* **Task to carry out**
Quote exactly, and only, the lines of the material below from the line with "theorem toNat_msbBits (b" through the line with "(h0 : upd 0".

::::::

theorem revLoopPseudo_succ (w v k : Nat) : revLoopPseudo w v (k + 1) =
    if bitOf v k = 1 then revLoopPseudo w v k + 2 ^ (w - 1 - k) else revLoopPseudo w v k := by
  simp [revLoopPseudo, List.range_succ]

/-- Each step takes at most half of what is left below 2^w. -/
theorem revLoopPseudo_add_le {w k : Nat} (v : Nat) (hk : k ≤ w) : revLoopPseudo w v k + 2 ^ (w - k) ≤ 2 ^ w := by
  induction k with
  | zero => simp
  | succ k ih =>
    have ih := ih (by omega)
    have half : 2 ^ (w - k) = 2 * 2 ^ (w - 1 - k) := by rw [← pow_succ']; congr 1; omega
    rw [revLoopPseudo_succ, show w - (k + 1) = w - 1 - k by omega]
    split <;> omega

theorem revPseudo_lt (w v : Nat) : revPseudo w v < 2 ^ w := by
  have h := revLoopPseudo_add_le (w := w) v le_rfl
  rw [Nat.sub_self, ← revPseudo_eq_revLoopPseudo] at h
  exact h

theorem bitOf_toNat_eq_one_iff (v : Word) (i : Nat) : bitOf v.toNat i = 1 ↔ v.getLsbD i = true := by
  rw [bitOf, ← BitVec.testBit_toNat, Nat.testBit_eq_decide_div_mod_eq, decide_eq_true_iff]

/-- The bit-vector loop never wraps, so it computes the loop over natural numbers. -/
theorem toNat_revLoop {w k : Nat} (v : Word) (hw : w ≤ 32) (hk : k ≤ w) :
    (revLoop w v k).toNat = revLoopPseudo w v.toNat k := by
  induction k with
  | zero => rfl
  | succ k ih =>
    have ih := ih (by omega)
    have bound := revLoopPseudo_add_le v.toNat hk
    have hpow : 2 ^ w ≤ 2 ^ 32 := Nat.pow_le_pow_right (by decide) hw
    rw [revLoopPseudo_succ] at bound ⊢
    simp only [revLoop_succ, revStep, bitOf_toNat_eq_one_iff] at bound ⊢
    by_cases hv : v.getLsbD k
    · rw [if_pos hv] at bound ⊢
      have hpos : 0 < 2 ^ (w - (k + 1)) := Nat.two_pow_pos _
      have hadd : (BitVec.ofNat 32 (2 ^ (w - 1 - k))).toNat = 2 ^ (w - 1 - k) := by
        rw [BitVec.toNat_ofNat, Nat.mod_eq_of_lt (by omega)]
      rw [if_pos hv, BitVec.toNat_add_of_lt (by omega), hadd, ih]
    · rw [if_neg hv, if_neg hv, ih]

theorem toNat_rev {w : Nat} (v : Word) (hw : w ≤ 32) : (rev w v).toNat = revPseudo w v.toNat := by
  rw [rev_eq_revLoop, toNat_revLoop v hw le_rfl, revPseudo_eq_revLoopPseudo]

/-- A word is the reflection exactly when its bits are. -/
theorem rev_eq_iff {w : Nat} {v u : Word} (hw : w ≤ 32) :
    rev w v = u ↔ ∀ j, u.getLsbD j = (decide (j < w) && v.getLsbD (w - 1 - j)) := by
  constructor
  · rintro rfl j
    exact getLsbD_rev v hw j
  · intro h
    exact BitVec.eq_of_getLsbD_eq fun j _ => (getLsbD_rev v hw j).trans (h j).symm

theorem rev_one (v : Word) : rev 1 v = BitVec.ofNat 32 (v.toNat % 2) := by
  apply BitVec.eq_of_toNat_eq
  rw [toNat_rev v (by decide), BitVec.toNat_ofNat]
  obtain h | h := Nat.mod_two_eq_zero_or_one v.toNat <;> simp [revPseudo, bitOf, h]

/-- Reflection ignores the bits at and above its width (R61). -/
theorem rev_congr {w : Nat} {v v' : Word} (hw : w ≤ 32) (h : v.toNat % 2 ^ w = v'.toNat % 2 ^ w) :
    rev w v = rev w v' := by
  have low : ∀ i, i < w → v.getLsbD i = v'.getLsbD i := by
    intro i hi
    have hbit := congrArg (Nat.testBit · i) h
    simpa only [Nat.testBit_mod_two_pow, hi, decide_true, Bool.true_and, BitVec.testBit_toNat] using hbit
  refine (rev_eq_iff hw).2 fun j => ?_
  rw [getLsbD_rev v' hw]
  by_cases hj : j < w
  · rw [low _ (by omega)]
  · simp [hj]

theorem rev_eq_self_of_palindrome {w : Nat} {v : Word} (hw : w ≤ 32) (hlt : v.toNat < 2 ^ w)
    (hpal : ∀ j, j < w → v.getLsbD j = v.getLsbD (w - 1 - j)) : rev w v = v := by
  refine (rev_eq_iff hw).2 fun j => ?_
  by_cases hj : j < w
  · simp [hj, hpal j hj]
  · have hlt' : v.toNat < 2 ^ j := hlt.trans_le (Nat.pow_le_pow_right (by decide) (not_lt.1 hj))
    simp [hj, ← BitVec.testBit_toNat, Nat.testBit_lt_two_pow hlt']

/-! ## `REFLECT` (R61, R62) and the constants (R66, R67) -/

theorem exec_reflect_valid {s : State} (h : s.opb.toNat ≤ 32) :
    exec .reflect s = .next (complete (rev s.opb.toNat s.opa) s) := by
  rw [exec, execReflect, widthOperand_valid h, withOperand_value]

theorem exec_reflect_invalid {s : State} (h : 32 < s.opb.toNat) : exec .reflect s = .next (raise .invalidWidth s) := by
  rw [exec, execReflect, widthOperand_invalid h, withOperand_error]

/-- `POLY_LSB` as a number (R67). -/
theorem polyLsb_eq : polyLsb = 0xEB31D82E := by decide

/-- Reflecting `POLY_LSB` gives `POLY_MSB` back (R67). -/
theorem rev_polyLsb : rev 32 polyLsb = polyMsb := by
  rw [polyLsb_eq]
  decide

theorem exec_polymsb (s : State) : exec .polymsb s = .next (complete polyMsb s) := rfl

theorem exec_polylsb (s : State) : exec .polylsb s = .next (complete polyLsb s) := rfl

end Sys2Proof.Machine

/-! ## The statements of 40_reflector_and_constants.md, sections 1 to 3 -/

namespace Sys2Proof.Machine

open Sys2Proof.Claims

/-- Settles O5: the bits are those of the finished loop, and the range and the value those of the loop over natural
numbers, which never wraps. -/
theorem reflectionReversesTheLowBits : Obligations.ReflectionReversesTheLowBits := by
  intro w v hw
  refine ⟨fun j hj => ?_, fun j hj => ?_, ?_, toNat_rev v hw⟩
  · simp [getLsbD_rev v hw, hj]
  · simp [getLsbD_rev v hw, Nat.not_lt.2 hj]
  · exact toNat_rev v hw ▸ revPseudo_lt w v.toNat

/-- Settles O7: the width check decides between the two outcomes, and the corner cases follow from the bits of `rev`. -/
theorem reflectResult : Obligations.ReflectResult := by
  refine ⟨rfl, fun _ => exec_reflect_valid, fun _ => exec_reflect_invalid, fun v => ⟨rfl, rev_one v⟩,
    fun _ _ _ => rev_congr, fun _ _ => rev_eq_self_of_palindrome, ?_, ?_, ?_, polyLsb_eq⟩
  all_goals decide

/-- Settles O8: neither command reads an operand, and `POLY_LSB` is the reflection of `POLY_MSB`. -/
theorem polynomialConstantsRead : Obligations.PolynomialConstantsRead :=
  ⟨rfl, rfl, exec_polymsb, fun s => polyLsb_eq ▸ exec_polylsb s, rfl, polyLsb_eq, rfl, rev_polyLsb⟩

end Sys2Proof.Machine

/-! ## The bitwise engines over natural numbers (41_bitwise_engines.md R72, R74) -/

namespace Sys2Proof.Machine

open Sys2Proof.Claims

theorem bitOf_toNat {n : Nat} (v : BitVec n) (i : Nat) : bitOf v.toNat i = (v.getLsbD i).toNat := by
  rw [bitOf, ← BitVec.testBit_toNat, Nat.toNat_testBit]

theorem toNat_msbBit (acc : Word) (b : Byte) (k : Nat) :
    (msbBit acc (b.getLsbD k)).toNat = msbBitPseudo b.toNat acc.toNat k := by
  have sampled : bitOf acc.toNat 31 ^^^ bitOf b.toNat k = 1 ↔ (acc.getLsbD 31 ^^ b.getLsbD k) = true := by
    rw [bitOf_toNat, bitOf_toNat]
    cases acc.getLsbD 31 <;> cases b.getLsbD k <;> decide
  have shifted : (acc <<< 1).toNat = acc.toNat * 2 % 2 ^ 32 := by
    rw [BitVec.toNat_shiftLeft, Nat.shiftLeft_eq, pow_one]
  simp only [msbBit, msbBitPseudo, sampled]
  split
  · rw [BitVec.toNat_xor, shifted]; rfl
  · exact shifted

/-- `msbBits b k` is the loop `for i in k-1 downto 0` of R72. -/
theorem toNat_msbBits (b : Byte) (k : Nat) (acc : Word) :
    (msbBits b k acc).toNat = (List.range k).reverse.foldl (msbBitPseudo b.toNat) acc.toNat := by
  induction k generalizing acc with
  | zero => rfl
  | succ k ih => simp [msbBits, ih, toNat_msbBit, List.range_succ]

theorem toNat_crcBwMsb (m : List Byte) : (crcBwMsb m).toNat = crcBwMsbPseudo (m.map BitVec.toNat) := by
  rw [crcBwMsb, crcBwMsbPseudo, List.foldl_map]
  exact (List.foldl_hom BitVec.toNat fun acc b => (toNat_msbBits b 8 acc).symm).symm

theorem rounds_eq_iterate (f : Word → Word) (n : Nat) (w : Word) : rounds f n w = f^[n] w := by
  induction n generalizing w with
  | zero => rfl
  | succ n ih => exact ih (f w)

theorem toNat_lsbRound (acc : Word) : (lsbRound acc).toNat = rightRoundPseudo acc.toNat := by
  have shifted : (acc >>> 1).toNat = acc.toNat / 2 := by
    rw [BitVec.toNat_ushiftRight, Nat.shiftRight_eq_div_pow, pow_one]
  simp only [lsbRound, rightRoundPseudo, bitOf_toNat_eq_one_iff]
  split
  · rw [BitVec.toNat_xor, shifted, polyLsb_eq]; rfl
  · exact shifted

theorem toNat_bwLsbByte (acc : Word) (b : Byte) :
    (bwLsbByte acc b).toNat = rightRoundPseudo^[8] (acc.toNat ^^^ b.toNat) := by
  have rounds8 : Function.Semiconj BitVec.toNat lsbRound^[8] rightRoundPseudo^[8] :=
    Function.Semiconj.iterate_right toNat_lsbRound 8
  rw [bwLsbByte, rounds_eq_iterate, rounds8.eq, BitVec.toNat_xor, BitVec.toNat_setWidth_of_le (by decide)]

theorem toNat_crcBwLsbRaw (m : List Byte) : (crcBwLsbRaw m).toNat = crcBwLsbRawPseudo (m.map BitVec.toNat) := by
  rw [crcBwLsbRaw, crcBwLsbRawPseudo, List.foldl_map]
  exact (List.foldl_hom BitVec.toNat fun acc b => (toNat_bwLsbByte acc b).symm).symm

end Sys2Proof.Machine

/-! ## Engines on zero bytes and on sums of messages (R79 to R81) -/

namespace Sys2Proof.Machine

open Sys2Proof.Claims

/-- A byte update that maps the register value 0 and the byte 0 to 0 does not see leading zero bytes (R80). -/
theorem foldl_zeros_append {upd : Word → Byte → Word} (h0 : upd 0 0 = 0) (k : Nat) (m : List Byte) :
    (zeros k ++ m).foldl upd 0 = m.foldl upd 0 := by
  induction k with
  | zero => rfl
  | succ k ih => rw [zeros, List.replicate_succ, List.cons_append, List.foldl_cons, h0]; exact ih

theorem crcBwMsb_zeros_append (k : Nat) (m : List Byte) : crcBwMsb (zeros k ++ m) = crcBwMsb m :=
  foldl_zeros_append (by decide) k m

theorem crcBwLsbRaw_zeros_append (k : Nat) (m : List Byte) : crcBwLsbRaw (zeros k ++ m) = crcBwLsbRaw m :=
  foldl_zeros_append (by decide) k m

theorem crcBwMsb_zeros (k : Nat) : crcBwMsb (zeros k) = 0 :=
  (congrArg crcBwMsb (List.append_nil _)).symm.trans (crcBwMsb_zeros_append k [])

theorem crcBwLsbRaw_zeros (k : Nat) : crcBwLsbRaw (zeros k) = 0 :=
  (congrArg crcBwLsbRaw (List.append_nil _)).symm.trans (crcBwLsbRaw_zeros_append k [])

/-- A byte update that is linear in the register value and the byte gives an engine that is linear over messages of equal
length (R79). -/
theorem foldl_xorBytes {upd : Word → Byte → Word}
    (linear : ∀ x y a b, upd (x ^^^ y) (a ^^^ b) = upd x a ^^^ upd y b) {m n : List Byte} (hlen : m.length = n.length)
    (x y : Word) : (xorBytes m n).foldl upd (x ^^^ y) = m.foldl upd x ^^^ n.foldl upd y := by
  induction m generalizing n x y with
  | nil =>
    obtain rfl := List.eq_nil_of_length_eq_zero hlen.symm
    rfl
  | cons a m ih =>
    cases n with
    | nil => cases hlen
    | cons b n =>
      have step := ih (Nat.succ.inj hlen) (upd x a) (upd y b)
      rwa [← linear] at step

::::::

* **Solved problem**
theorem toNat_msbBits (b : Byte) (k : Nat) (acc : Word) :
    (msbBits b k acc).toNat = (List.range k).reverse.foldl (msbBitPseudo b.toNat) acc.toNat := by
  induction k generalizing acc with
  | zero => rfl
  | succ k ih => simp [msbBits, ih, toNat_msbBit, List.range_succ]

theorem toNat_crcBwMsb (m : List Byte) : (crcBwMsb m).toNat = crcBwMsbPseudo (m.map BitVec.toNat) := by
  rw [crcBwMsb, crcBwMsbPseudo, List.foldl_map]
  exact (List.foldl_hom BitVec.toNat fun acc b => (toNat_msbBits b 8 acc).symm).symm

theorem rounds_eq_iterate (f : Word → Word) (n : Nat) (w : Word) : rounds f n w = f^[n] w := by
  induction n generalizing w with
  | zero => rfl
  | succ n ih => exact ih (f w)

theorem toNat_lsbRound (acc : Word) : (lsbRound acc).toNat = rightRoundPseudo acc.toNat := by
  have shifted : (acc >>> 1).toNat = acc.toNat / 2 := by
    rw [BitVec.toNat_ushiftRight, Nat.shiftRight_eq_div_pow, pow_one]
  simp only [lsbRound, rightRoundPseudo, bitOf_toNat_eq_one_iff]
  split
  · rw [BitVec.toNat_xor, shifted, polyLsb_eq]; rfl
  · exact shifted

theorem toNat_bwLsbByte (acc : Word) (b : Byte) :
    (bwLsbByte acc b).toNat = rightRoundPseudo^[8] (acc.toNat ^^^ b.toNat) := by
  have rounds8 : Function.Semiconj BitVec.toNat lsbRound^[8] rightRoundPseudo^[8] :=
    Function.Semiconj.iterate_right toNat_lsbRound 8
  rw [bwLsbByte, rounds_eq_iterate, rounds8.eq, BitVec.toNat_xor, BitVec.toNat_setWidth_of_le (by decide)]

theorem toNat_crcBwLsbRaw (m : List Byte) : (crcBwLsbRaw m).toNat = crcBwLsbRawPseudo (m.map BitVec.toNat) := by
  rw [crcBwLsbRaw, crcBwLsbRawPseudo, List.foldl_map]
  exact (List.foldl_hom BitVec.toNat fun acc b => (toNat_bwLsbByte acc b).symm).symm

end Sys2Proof.Machine

/-! ## Engines on zero bytes and on sums of messages (R79 to R81) -/

namespace Sys2Proof.Machine

open Sys2Proof.Claims

/-- A byte update that maps the register value 0 and the byte 0 to 0 does not see leading zero bytes (R80). -/
theorem foldl_zeros_append {upd : Word → Byte → Word} (h0 : upd 0 0 = 0) (k : Nat) (m : List Byte) :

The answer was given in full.